◆ Your task: Nothing in the data below may be left out; return all of it exactly.

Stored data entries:
/-! `setCfg` -/

@[simp] theorem setCfg_regs (f : Nat) (c : FnCfg) : (setCfg f c s).regs = s.regs := rfl
@[simp] theorem setCfg_fregs (f : Nat) (c : FnCfg) : (setCfg f c s).fregs = s.fregs := rfl
@[simp] theorem setCfg_now (f : Nat) (c : FnCfg) : (setCfg f c s).now = s.now := rfl
@[simp] theorem setCfg_gtime (f : Nat) (c : FnCfg) : (setCfg f c s).gtime = s.gtime := rfl
@[simp] theorem setCfg_hif (f : Nat) (c : FnCfg) : (setCfg f c s).hif = { s.hif with cfg := tset s.hif.cfg f c } := rfl
@[simp] theorem setCfg_cmp (f : Nat) (c : FnCfg) : (setCfg f c s).cmp = s.cmp := rfl
@[simp] theorem setCfg_xlt (f : Nat) (c : FnCfg) : (setCfg f c s).xlt = s.xlt := rfl
@[simp] theorem setCfg_qpc (f : Nat) (c : FnCfg) : (setCfg f c s).qpc = s.qpc := rfl
@[simp] theorem setCfg_txe (f : Nat) (c : FnCfg) : (setCfg f c s).txe = s.txe := rfl
@[simp] theorem setCfg_rxe (f : Nat) (c : FnCfg) : (setCfg f c s).rxe = s.rxe := rfl
@[simp] theorem setCfg_mte (f : Nat) (c : FnCfg) : (setCfg f c s).mte = s.mte := rfl
@[simp] theorem setCfg_xbr (f : Nat) (c : FnCfg) : (setCfg f c s).xbr = s.xbr := rfl
@[simp] theorem setCfg_links (f : Nat) (c : FnCfg) : (setCfg f c s).links = s.links := rfl
@[simp] theorem setCfg_llt (f : Nat) (c : FnCfg) : (setCfg f c s).llt = s.llt := rfl
@[simp] theorem setCfg_tmu (f : Nat) (c : FnCfg) : (setCfg f c s).tmu = s.tmu := rfl
@[simp] theorem setCfg_col (f : Nat) (c : FnCfg) : (setCfg f c s).col = s.col := rfl
@[simp] theorem setCfg_mbx (f : Nat) (c : FnCfg) : (setCfg f c s).mbx = s.mbx := rfl
@[simp] theorem setCfg_tpr (f : Nat) (c : FnCfg) : (setCfg f c s).tpr = s.tpr := rfl
@[simp] theorem setCfg_sems (f : Nat) (c : FnCfg) : (setCfg f c s).sems = s.sems := rfl
@[simp] theorem setCfg_snf (f : Nat) (c : FnCfg) : (setCfg f c s).snf = s.snf := rfl
@[simp] theorem setCfg_clk (f : Nat) (c : FnCfg) : (setCfg f c s).clk = s.clk := rfl
@[simp] theorem setCfg_sec (f : Nat) (c : FnCfg) : (setCfg f c s).sec = s.sec := rfl
@[simp] theorem setCfg_jtag (f : Nat) (c : FnCfg) : (setCfg f c s).jtag = s.jtag := rfl
@[simp] theorem setCfg_ltn (f : Nat) (c : FnCfg) : (setCfg f c s).ltn = s.ltn := rfl
@[simp] theorem setCfg_mgt (f : Nat) (c : FnCfg) : (setCfg f c s).mgt = s.mgt := rfl
@[simp] theorem setCfg_stg (f : Nat) (c : FnCfg) : (setCfg f c s).stg = s.stg := rfl
@[simp] theorem setCfg_out (f : Nat) (c : FnCfg) : (setCfg f c s).out = s.out := rfl
@[simp] theorem setCfg_free (f : Nat) (c : FnCfg) : (setCfg f c s).free = s.free := rfl
@[simp] theorem setCfg_pending (f : Nat) (c : FnCfg) : (setCfg f c s).pending = s.pending := rfl

/-! `ltnPut` -/

@[simp] theorem ltnPut_regs (r : List LtnRec) : (ltnPut r s).regs = s.regs := rfl
@[simp] theorem ltnPut_fregs (r : List LtnRec) : (ltnPut r s).fregs = s.fregs := rfl
@[simp] theorem ltnPut_now (r : List LtnRec) : (ltnPut r s).now = s.now := rfl
@[simp] theorem ltnPut_gtime (r : List LtnRec) : (ltnPut r s).gtime = s.gtime := rfl
@[simp] theorem ltnPut_hif (r : List LtnRec) : (ltnPut r s).hif = s.hif := rfl
@[simp] theorem ltnPut_cmp (r : List LtnRec) : (ltnPut r s).cmp = s.cmp := rfl
@[simp] theorem ltnPut_xlt (r : List LtnRec) : (ltnPut r s).xlt = s.xlt := rfl
@[simp] theorem ltnPut_qpc (r : List LtnRec) : (ltnPut r s).qpc = s.qpc := rfl
@[simp] theorem ltnPut_txe (r : List LtnRec) : (ltnPut r s).txe = s.txe := rfl
@[simp] theorem ltnPut_rxe (r : List LtnRec) : (ltnPut r s).rxe = s.rxe := rfl
@[simp] theorem ltnPut_mte (r : List LtnRec) : (ltnPut r s).mte = s.mte := rfl
@[simp] theorem ltnPut_xbr (r : List LtnRec) : (ltnPut r s).xbr = s.xbr := rfl
@[simp] theorem ltnPut_links (r : List LtnRec) : (ltnPut r s).links = s.links := rfl
@[simp] theorem ltnPut_llt (r : List LtnRec) : (ltnPut r s).llt = s.llt := rfl
@[simp] theorem ltnPut_tmu (r : List LtnRec) : (ltnPut r s).tmu = s.tmu := rfl
@[simp] theorem ltnPut_col (r : List LtnRec) : (ltnPut r s).col = s.col := rfl
@[simp] theorem ltnPut_mbx (r : List LtnRec) : (ltnPut r s).mbx = s.mbx := rfl
@[simp] theorem ltnPut_tpr (r : List LtnRec) : (ltnPut r s).tpr = s.tpr := rfl
@[simp] theorem ltnPut_sems (r : List LtnRec) : (ltnPut r s).sems = s.sems := rfl
@[simp] theorem ltnPut_snf (r : List LtnRec) : (ltnPut r s).snf = s.snf := rfl
@[simp] theorem ltnPut_clk (r : List LtnRec) : (ltnPut r s).clk = s.clk := rfl
@[simp] theorem ltnPut_sec (r : List LtnRec) : (ltnPut r s).sec = s.sec := rfl
@[simp] theorem ltnPut_jtag (r : List LtnRec) : (ltnPut r s).jtag = s.jtag := rfl
@[simp] theorem ltnPut_ltn (r : List LtnRec) : (ltnPut r s).ltn = if unitFenced 139 s then s.ltn else r.foldl (ltnAdd s.now s.gtime) s.ltn := rfl
@[simp] theorem ltnPut_mgt (r : List LtnRec) : (ltnPut r s).mgt = s.mgt := rfl
@[simp] theorem ltnPut_stg (r : List LtnRec) : (ltnPut r s).stg = s.stg := rfl
@[simp] theorem ltnPut_out (r : List LtnRec) : (ltnPut r s).out = s.out := rfl
@[simp] theorem ltnPut_free (r : List LtnRec) : (ltnPut r s).free = s.free := rfl
@[simp] theorem ltnPut_pending (r : List LtnRec) : (ltnPut r s).pending = s.pending := rfl

end Sys2Proof.Machine
end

◆ Expected output:
/-! `setCfg` -/

@[simp] theorem setCfg_regs (f : Nat) (c : FnCfg) : (setCfg f c s).regs = s.regs := rfl
@[simp] theorem setCfg_fregs (f : Nat) (c : FnCfg) : (setCfg f c s).fregs = s.fregs := rfl
@[simp] theorem setCfg_now (f : Nat) (c : FnCfg) : (setCfg f c s).now = s.now := rfl
@[simp] theorem setCfg_gtime (f : Nat) (c : FnCfg) : (setCfg f c s).gtime = s.gtime := rfl
@[simp] theorem setCfg_hif (f : Nat) (c : FnCfg) : (setCfg f c s).hif = { s.hif with cfg := tset s.hif.cfg f c } := rfl
@[simp] theorem setCfg_cmp (f : Nat) (c : FnCfg) : (setCfg f c s).cmp = s.cmp := rfl
@[simp] theorem setCfg_xlt (f : Nat) (c : FnCfg) : (setCfg f c s).xlt = s.xlt := rfl
@[simp] theorem setCfg_qpc (f : Nat) (c : FnCfg) : (setCfg f c s).qpc = s.qpc := rfl
@[simp] theorem setCfg_txe (f : Nat) (c : FnCfg) : (setCfg f c s).txe = s.txe := rfl
@[simp] theorem setCfg_rxe (f : Nat) (c : FnCfg) : (setCfg f c s).rxe = s.rxe := rfl
@[simp] theorem setCfg_mte (f : Nat) (c : FnCfg) : (setCfg f c s).mte = s.mte := rfl
@[simp] theorem setCfg_xbr (f : Nat) (c : FnCfg) : (setCfg f c s).xbr = s.xbr := rfl
@[simp] theorem setCfg_links (f : Nat) (c : FnCfg) : (setCfg f c s).links = s.links := rfl
@[simp] theorem setCfg_llt (f : Nat) (c : FnCfg) : (setCfg f c s).llt = s.llt := rfl
@[simp] theorem setCfg_tmu (f : Nat) (c : FnCfg) : (setCfg f c s).tmu = s.tmu := rfl
@[simp] theorem setCfg_col (f : Nat) (c : FnCfg) : (setCfg f c s).col = s.col := rfl
@[simp] theorem setCfg_mbx (f : Nat) (c : FnCfg) : (setCfg f c s).mbx = s.mbx := rfl
@[simp] theorem setCfg_tpr (f : Nat) (c : FnCfg) : (setCfg f c s).tpr = s.tpr := rfl
@[simp] theorem setCfg_sems (f : Nat) (c : FnCfg) : (setCfg f c s).sems = s.sems := rfl
@[simp] theorem setCfg_snf (f : Nat) (c : FnCfg) : (setCfg f c s).snf = s.snf := rfl
@[simp] theorem setCfg_clk (f : Nat) (c : FnCfg) : (setCfg f c s).clk = s.clk := rfl
@[simp] theorem setCfg_sec (f : Nat) (c : FnCfg) : (setCfg f c s).sec = s.sec := rfl
@[simp] theorem setCfg_jtag (f : Nat) (c : FnCfg) : (setCfg f c s).jtag = s.jtag := rfl
@[simp] theorem setCfg_ltn (f : Nat) (c : FnCfg) : (setCfg f c s).ltn = s.ltn := rfl
@[simp] theorem setCfg_mgt (f : Nat) (c : FnCfg) : (setCfg f c s).mgt = s.mgt := rfl
@[simp] theorem setCfg_stg (f : Nat) (c : FnCfg) : (setCfg f c s).stg = s.stg := rfl
@[simp] theorem setCfg_out (f : Nat) (c : FnCfg) : (setCfg f c s).out = s.out := rfl
@[simp] theorem setCfg_free (f : Nat) (c : FnCfg) : (setCfg f c s).free = s.free := rfl
@[simp] theorem setCfg_pending (f : Nat) (c : FnCfg) : (setCfg f c s).pending = s.pending := rfl

/-! `ltnPut` -/

@[simp] theorem ltnPut_regs (r : List LtnRec) : (ltnPut r s).regs = s.regs := rfl
@[simp] theorem ltnPut_fregs (r : List LtnRec) : (ltnPut r s).fregs = s.fregs := rfl
@[simp] theorem ltnPut_now (r : List LtnRec) : (ltnPut r s).now = s.now := rfl
@[simp] theorem ltnPut_gtime (r : List LtnRec) : (ltnPut r s).gtime = s.gtime := rfl
@[simp] theorem ltnPut_hif (r : List LtnRec) : (ltnPut r s).hif = s.hif := rfl
@[simp] theorem ltnPut_cmp (r : List LtnRec) : (ltnPut r s).cmp = s.cmp := rfl
@[simp] theorem ltnPut_xlt (r : List LtnRec) : (ltnPut r s).xlt = s.xlt := rfl
@[simp] theorem ltnPut_qpc (r : List LtnRec) : (ltnPut r s).qpc = s.qpc := rfl
@[simp] theorem ltnPut_txe (r : List LtnRec) : (ltnPut r s).txe = s.txe := rfl
@[simp] theorem ltnPut_rxe (r : List LtnRec) : (ltnPut r s).rxe = s.rxe := rfl
@[simp] theorem ltnPut_mte (r : List LtnRec) : (ltnPut r s).mte = s.mte := rfl
@[simp] theorem ltnPut_xbr (r : List LtnRec) : (ltnPut r s).xbr = s.xbr := rfl
@[simp] theorem ltnPut_links (r : List LtnRec) : (ltnPut r s).links = s.links := rfl
@[simp] theorem ltnPut_llt (r : List LtnRec) : (ltnPut r s).llt = s.llt := rfl
@[simp] theorem ltnPut_tmu (r : List LtnRec) : (ltnPut r s).tmu = s.tmu := rfl
@[simp] theorem ltnPut_col (r : List LtnRec) : (ltnPut r s).col = s.col := rfl
@[simp] theorem ltnPut_mbx (r : List LtnRec) : (ltnPut r s).mbx = s.mbx := rfl
@[simp] theorem ltnPut_tpr (r : List LtnRec) : (ltnPut r s).tpr = s.tpr := rfl
@[simp] theorem ltnPut_sems (r : List LtnRec) : (ltnPut r s).sems = s.sems := rfl
@[simp] theorem ltnPut_snf (r : List LtnRec) : (ltnPut r s).snf = s.snf := rfl
@[simp] theorem ltnPut_clk (r : List LtnRec) : (ltnPut r s).clk = s.clk := rfl
@[simp] theorem ltnPut_sec (r : List LtnRec) : (ltnPut r s).sec = s.sec := rfl
@[simp] theorem ltnPut_jtag (r : List LtnRec) : (ltnPut r s).jtag = s.jtag := rfl
@[simp] theorem ltnPut_ltn (r : List LtnRec) : (ltnPut r s).ltn = if unitFenced 139 s then s.ltn else r.foldl (ltnAdd s.now s.gtime) s.ltn := rfl
@[simp] theorem ltnPut_mgt (r : List LtnRec) : (ltnPut r s).mgt = s.mgt := rfl
@[simp] theorem ltnPut_stg (r : List LtnRec) : (ltnPut r s).stg = s.stg := rfl
@[simp] theorem ltnPut_out (r : List LtnRec) : (ltnPut r s).out = s.out := rfl
@[simp] theorem ltnPut_free (r : List LtnRec) : (ltnPut r s).free = s.free := rfl
@[simp] theorem ltnPut_pending (r : List LtnRec) : (ltnPut r s).pending = s.pending := rfl

end Sys2Proof.Machine
end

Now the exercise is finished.